** Material provided follows **

-- ==== Sys2Proof/Machine/Commit.lean ====
section
/-! DEFINITION. Commits (R335 to R337): the candidate a page's shadow makes, the checks of every page, the claims of R339 and
R340, and what an accepted commit sets going. -/

namespace Sys2Proof.Machine

open Sys2Proof

/-! ### The candidate -/

/-- Is offset `off` of the CAL page in the set window, where RWC means the write path of R216 (R221)? -/
def inSetWindow (b : Blk) (off : Nat) : Bool := b == .cal && Nat.ble 0x1000 off

/-- The bits of the register at address `a` that a commit moves from the shadow. -/
def rwcMask (a : Nat) : Word :=
  match pageDefAt a with
  | none => 0
  | some p =>
    if inSetWindow p.blk (offOf p a) then 0 else
    match rowAt p (offOf p a) with
    | some r => BitVec.ofNat 32 r.rwc
    | none => 0

/-- The entries of a register map from address `lo` up to `hi`. -/
def spanOf (m : SMap Word) (lo hi : Nat) : SMap Word := m.filter fun e => Nat.ble lo e.1 && Nat.blt e.1 hi

/-- The device with the RWC bits of the span from `lo` up to `hi` taken from a shadow. -/
def Dev.withShadow (d : Dev) (lo hi : Nat) (snap : SMap Word) : Dev :=
  ((spanOf d.regs lo hi ++ spanOf snap lo hi).map (·.1)).foldl (fun c a =>
    c.setReg a ((c.reg a &&& ~~~ rwcMask a) ||| (mget resetReg snap a &&& rwcMask a))) d

/-- Do two devices differ in a register from address `lo` up to `hi`? -/
def regsDiffer (d c : Dev) (lo hi : Nat) : Bool := spanOf d.regs lo hi != spanOf c.regs lo hi

/-! ### Claims (R339, R340) -/

/-- The resources the page's settings claim, each with its feature (Table 15-4). -/
def Dev.claims (c : Dev) (b : Blk) (i : Nat) : List (Nat × Nat) :=
  match b with
  | .fe => ((List.range 48).filter fun n => c.fld pFe (R.FE_GPIO_MODE_MODE n) != 0).map fun n => (n, 0)
  | .therm =>
    ((List.range 8).filter fun s => c.flag pTherm (R.THERM_EXT_CFG_EN s)).map fun s =>
      (48 + 16 * c.fld pTherm (R.THERM_EXT_CFG_CONV s) + c.fld pTherm (R.THERM_EXT_CFG_INPUT s), s)
  | .dev =>
    if c.flag pDev R.DEV_EB_SRC_EN then
      [(48 + c.fld pDev R.DEV_EB_SRC_VBAT, 0), (48 + c.fld pDev R.DEV_EB_SRC_IBAT, 1)]
    else []
  | .dma =>
    let k := c.dmaClient i
    if c.dmaOn i && (k == 1 || k == 3 || k == 4) then [(80 + k, 0)] else []
  | _ => []

/-- The first claim that meets another owner, with that owner's page number and feature: another page holds the resource, or an
earlier claim of the same commit does. -/
def Dev.claimClash (d : Dev) (pg : Nat) : List (Nat × Nat) → List (Nat × Nat) → Option (Nat × Nat × Nat)
  | _, [] => none
  | seen, (r, f) :: rest =>
    let own := d.fld pPin (R.PIN_OWN_OWNER r)
    if d.flag pPin (R.PIN_OWN_OWNED r) && own != pageNo pg then some (r, own, d.fld pPin (R.PIN_OWN_FEATURE r))
    else match seen.find? fun x => x.1 == r with
      | some x => some (r, pageNo pg, x.2)
      | none => d.claimClash pg (seen ++ [(r, f)]) rest

/-- Every resource the page owns is released (R338, R340). -/
def Dev.releaseOwned (d : Dev) (pg : Nat) : Dev :=
  (List.range 96).foldl (fun d r =>
    if d.flag pPin (R.PIN_OWN_OWNED r) && d.fld pPin (R.PIN_OWN_OWNER r) == pageNo pg then
      d.setReg (pPin + (R.PIN_OWN_OWNED r).off) 0
    else d) d

/-- The page owns the resources it claims. -/
def Dev.takeClaims (d : Dev) (pg : Nat) (cs : List (Nat × Nat)) : Dev :=
  cs.foldl (fun d c =>
    ((d.setFld pPin (R.PIN_OWN_OWNER c.1) (pageNo pg)).setFld pPin (R.PIN_OWN_FEATURE c.1) c.2).setFld pPin
      (R.PIN_OWN_OWNED c.1) 1) (d.releaseOwned pg)

/-- A claim is refused: PG_OWN shows the resource by its number in Table 15-4, its class and its owner, and CONFLICT is raised (R340). -/
def Dev.claimRefused (d : Dev) (pg : Nat) (x : Nat × Nat × Nat) : Dev :=
  let r := x.1
  let d := (d.setFld pg R.PG_OWN_INDEX r).setFld pg R.PG_OWN_CLASS (if r < 48 then 1 else if r < 80 then 2 else 3)
  let d := (d.setFld pg R.PG_OWN_OWNER x.2.1).setFld pg R.PG_OWN_FEATURE x.2.2
  (d.setFld pg R.PG_OWN_VALID 1).raiseFault 7 pg false

/-! ### Channel checks (Tables 01-5, 04-3, 05-7, 07-6, 13-2; R197, R198) -/

/-- Half the usable bandwidth of channel `n` in Hz, as numerator and denominator (R14). -/
def Dev.halfBand (c : Dev) (n : Nat) : Nat × Nat :=
  let k := c.fld (pCh n) R.CH_DEF_RATE_K
  if c.flag (pCh n) R.CH_DEF_RESAMP then
    (4069 * ((if c.altPlan 0 then 7200000 else 7680000) * 2 ^ k) * 2 ^ 30, 10000 * c.fld (pCh n) R.CH_RS_STEP_STEP)
  else (3125000 * 2 ^ k, 1)

/-- The converter sample rate of converter `v` in Hz (Table 09-1). -/
def Dev.fsOf (c : Dev) (v : Nat) : Nat := if c.altPlan v then 14745600000 else 15728640000

/-- Do the passbands of channels `n` and `m` overlap on a common incoming port (code 9)? -/
def Dev.overlaps (c : Dev) (n m : Nat) : Bool :=
  let a := c.halfBand n
  let b := c.halfBand m
  c.chUp n == c.chUp m && c.flag (pCh n) R.CH_DEF_SRC_LOCAL && c.flag (pCh m) R.CH_DEF_SRC_LOCAL &&
    (c.fld (pCh n) R.CH_DEF_IN_MASK &&& c.fld (pCh m) R.CH_DEF_IN_MASK) != 0 &&
    decide ((c.ftwRx n - c.ftwRx m).natAbs * c.fsOf 0 * a.2 * b.2 < (a.1 * b.2 + b.1 * a.2) * 2 ^ 48)

/-- The units committed on converter `v`'s port (R71). -/
def Dev.portUnits (c : Dev) (v : Nat) : Nat :=
  (c.channels.filter fun n => c.usesRx n v || c.usesTx n v).foldl (fun s n => s + 2 ^ c.fld (pCh n) R.CH_DEF_RATE_K) 0

/-- Does the passband of channel `n` at frequency word `ftw` reach above fs/4 of converter `v` (R197)? -/
def Dev.pastQuarter (c : Dev) (n : Nat) (ftw : Int) (v : Nat) : Bool :=
  let h := c.halfBand n
  decide (c.fsOf v * 2 ^ 48 * h.2 < 4 * (ftw.natAbs * c.fsOf v * h.2 + h.1 * 2 ^ 48))

/-- Is a converter of channel `n` in a mode that does not reach its passband (R197)? -/
def Dev.modeMiss (c : Dev) (n : Nat) : Bool :=
  (List.range (c.chRank n)).any fun j =>
    (c.flag (pCh n) R.CH_DEF_SRC_LOCAL && !c.flag (pConv (c.rxConv n j)) R.ADC_CTL_INBAND && c.pastQuarter n (c.ftwRx n) (c.rxConv n j)) ||
      (c.fld (pCh n) R.CH_DEF_OUT_MASK != 0 && !c.flag (pConv (c.txConv n j)) R.DAC_CTL_ZONE && c.pastQuarter n (c.ftwTx n) (c.txConv n j))

/-- Committed use of the playout memory of port `h` in bytes (R298). -/
def Dev.playBytes (c : Dev) (h : Nat) : Nat :=
  ((List.range 192).filter (c.takes h)).foldl (fun s n =>
    let low := (List.range 3).find? fun q => (c.fld (pCh n) R.CH_DEF_SRC_HAUL).testBit q
    let streams := c.chRank n * (if c.flag (pCh n) R.CH_DEF_SRC_LOCAL && low == some h then 2 else 1)
    s + (ratio ((4 * streams * c.fld (pHaul h) R.HAUL_PLAY_PLAY * tickUnits : Nat) : Int) (max 1 (c.delayCfg n).tch)).toNat) 0

/-- Is the direction of a haul source or destination of channel `n` wrong, or its port disabled (code 20)? -/
def Dev.haulMiss (c : Dev) (n : Nat) : Bool :=
  let src := c.fld (pCh n) R.CH_DEF_SRC_HAUL
  let fwd := c.fld (pCh n) R.CH_DEF_HAUL_FWD
  (if c.chUp n then src.testBit 0 || fwd.testBit 1 || fwd.testBit 2 else 1 < src || fwd.testBit 0) ||
    (List.range 3).any fun h => (src.testBit h || fwd.testBit h) && !c.flag (pHaul h) R.HAUL_CTL_EN

/-- A region entry that code 16 refuses. -/
def Dev.regionBad (c : Dev) (n r : Nat) : Bool :=
  c.flag (pCh n) (R.CH_GL_REG_LIM_VALID r) &&
    (decide (c.sfld (pCh n) (R.CH_GL_REG_PIN_PIN_HI r) < c.sfld (pCh n) (R.CH_GL_REG_PIN_PIN_LO r)) ||
      decide (c.sfld (pCh n) (R.CH_GL_REG_IM_IM_HI r) < c.sfld (pCh n) (R.CH_GL_REG_IM_IM_LO r)) ||
      decide (128 < c.fld (pCh n) (R.CH_GL_REG_LIM_FFW r)))

/-- Does a commit change a CH_GL field of channel `n`? -/
def glChanged (d c : Dev) (n : Nat) : Bool := regsDiffer d c (pCh n + 0x380) (pCh n + 0x800)

/-- The code of the first check that the candidate `c` of channel `n` fails, 0 for none; the checks stand in code order. -/
def Dev.chCode (d c : Dev) (n : Nat) : Nat :=
  let f (F : Fld) : Nat := c.fld (pCh n) F
  let g (F : Fld) : Bool := c.flag (pCh n) F
  let on := c.chOn n
  let loc := g R.CH_DEF_SRC_LOCAL
  let out := f R.CH_DEF_OUT_MASK
  let k := f R.CH_DEF_RATE_K
  let step := f R.CH_RS_STEP_STEP
  let checks : List (Nat × Bool) := [
    (1, f R.CH_DEF_RANK == 3),
    (2, k == 7),
    (3, loc && popCount4 (f R.CH_DEF_IN_MASK) != c.chRank n),
    (4, out != 0 && popCount4 out != c.chRank n),
    (5, !loc && f R.CH_DEF_SRC_HAUL == 0),
    (6, !c.chUp n && decide (1 < popCount4 (f R.CH_DEF_SRC_HAUL) + loc.toNat)),
    (7, out == 0 && f R.CH_DEF_HAUL_FWD == 0),
    (8, on && (List.range 16).any fun v => (c.usesRx n v || c.usesTx n v) && decide (256 < c.portUnits v)),
    (9, on && c.channels.any fun m => m != n && c.overlaps n m),
    (10, g R.CH_DEF_RESAMP && decide (k ≤ 1)),
    (11, g R.CH_DEF_RESAMP && decide (step < 0x3C000000 ∨ 0x80000000 < step)),
    (12, (c.delayCfg n).tooLong),
    (13, decide (f R.CH_STAB_CTL_MARGIN < 0x0A00)),
    (14, decide (f R.CH_OSC_CTL_GROW < 12 ∨ 48 < f R.CH_OSC_CTL_GROW ∨ f R.CH_PILOT_CTL_MODE = 3 ∨ 4 < f R.CH_PILOT_CTL_PER ∨
      61440 * 2 ^ f R.CH_PILOT_CTL_PER < f R.CH_PILOT_OFS_OFS + f R.CH_PILOT_LEN_LEN)),
    (15, d.chUp n && (d.gainSt n).hasRelayed && !d.flag (pCh n) R.CH_GL_STAT_HELD && glChanged d c n),
    (16, (List.range 64).any (c.regionBad n) || (g R.CH_GL_CTL_LVL_EN && !g (R.CH_GL_REG_LIM_VALID 0))),
    (17, decide (c.sfld (pCh n) R.CH_GL_GLIM_GMAX < c.sfld (pCh n) R.CH_GL_GLIM_GMIN) ||
      decide (c.sfld (pCh n) R.CH_GL_LVL_PMAX < c.sfld (pCh n) R.CH_GL_LVL_TGT) ||
      (g R.CH_GL_CTL_NR_EN && (f R.CH_GL_NR_BUD_BUDGET == 0 || !c.chUp n))),
    (18, c.modeMiss n),
    (19, (List.range 3).any fun h => (f R.CH_DEF_HAUL_FWD).testBit h &&
      decide (slotCount (c.fld (pHaul h) R.HAUL_CTL_FMT) < c.haulLoad h)),
    (20, c.haulMiss n),
    (21, (List.range 3).any fun h => decide (2 ^ 20 < c.playBytes h)),
    (22, !g R.CH_DEF_RESAMP && ((loc && c.altPlan 0) || (out != 0 && c.altPlan 8)))]
  match checks.find? (·.2) with
  | some x => x.1
  | none => 0

/-! ### Checks of the other pages -/

/-- Does a list rise strictly? -/
def risesI : List Int → Bool
  | a :: b :: r => decide (a < b) && risesI (b :: r)
  | _ => true

/-- An entry of Table 10-3 that a commit refuses, beams being restricted to KIND 0 to 2 (R240). -/
def entryBad (kinds e : Nat) : Bool :=
  decide (kinds < bitsOf e 63 60) || (bitsOf e 63 60 == 1 && bitsOf e 51 51 == 0 && bitsOf e 47 40 != 0) ||
    (bitsOf e 63 60 == 2 && decide (47 < bitsOf e 37 32))

/-- The steps of the FE page, as (group, state, step). -/
def feSteps : List (Nat × Nat × Nat) :=
  (List.range 4).flatMap fun g => (List.range 9).flatMap fun s => (List.range 8).map fun i => (g, s, i)

/-- The refusals of the FE page (R224, R234, R240, R241, Tables 10-8 and 10-9). -/
def Dev.feBad (c : Dev) : Bool :=
  (List.range 4).any (fun g => decide (7 ≤ c.fld pFe (R.FE_PG_CTL_REQ g))) ||
    (List.range 4).any (fun m => decide (c.fld pFe (R.FE_RFFE_CTL_DIV m) < 95)) ||
    (List.range 48).any (fun n => decide (5 ≤ c.fld pFe (R.FE_GPIO_MODE_MODE n))) ||
    c.fld pFe R.FE_BEAM_CTL_SCS == 3 || decide (19660 < c.fld pFe R.FE_BEAM_CTL_LEAD) ||
    feSteps.any (fun x => entryBad 4 (c.seqStep x.1 x.2.1 x.2.2)) ||
    (List.range 256).any fun b => entryBad 2 (c.pair pFe (R.FE_BEAM_LO_ENTRY b) (R.FE_BEAM_HI_ENTRY b))

/-- The refusals of the MON page (R252, Table 11-4). -/
def Dev.monBad (c : Dev) : Bool :=
  let f (F : Fld) : Nat := c.fld pMon F
  (c.flag pMon R.MON_CTL_PAIR && (f R.MON_CTL_MODE_A != f R.MON_CTL_MODE_B ||
      (f R.MON_CTL_MODE_A == 1 && (c.monSlen 0 != c.monSlen 1 || c.monUlen 0 != c.monUlen 1)))) ||
    f R.MON_CTL_REF == 3 || f R.MON_CTL_PIN_CONV == 3 || (List.range 4).any (fun n => f (R.MON_CMP_ACT n) == 3) ||
    decide (13 ≤ f R.MON_RING_CTL_SIZE)

/-- The refusals of the THERM page (R274). -/
def Dev.thermBad (c : Dev) : Bool :=
  ((List.range 9).any fun i => !risesI (((List.range 5).map (c.threshold i)).filter (· ≠ 127))) ||
    (List.range 5).any fun k => c.threshold 0 k != 127 && decide (124 < c.threshold 0 k)

/-- May block reset be among the reactions of source `f` (R357)? -/
def resetMay (f : Nat) : Bool :=
  match faultRow f with
  | some r => r.blk != some .dev && r.blk != some .irq && r.blk != some .fault
  | none => true

/-- Does a commit change a histogram that holds samples, or any while the recorder restores (R372, R421)? -/
def histBad (d c : Dev) : Bool :=
  if d.fld pRec R.REC_STAT_STATE = 0 then regsDiffer d c (pRec + 0x400) (pRec + 0xC00)
  else (List.range 256).any fun h =>
    regsDiffer d c (pRec + 0x400 + 8 * h) (pRec + 0x408 + 8 * h) && (d.rcd.live.bins.any fun b => b.1 / 32 == h && b.2 != 0)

** End of Material provided **

Task goal — A single number is expected: how many lines of the data hold the string "match".

Reply — 6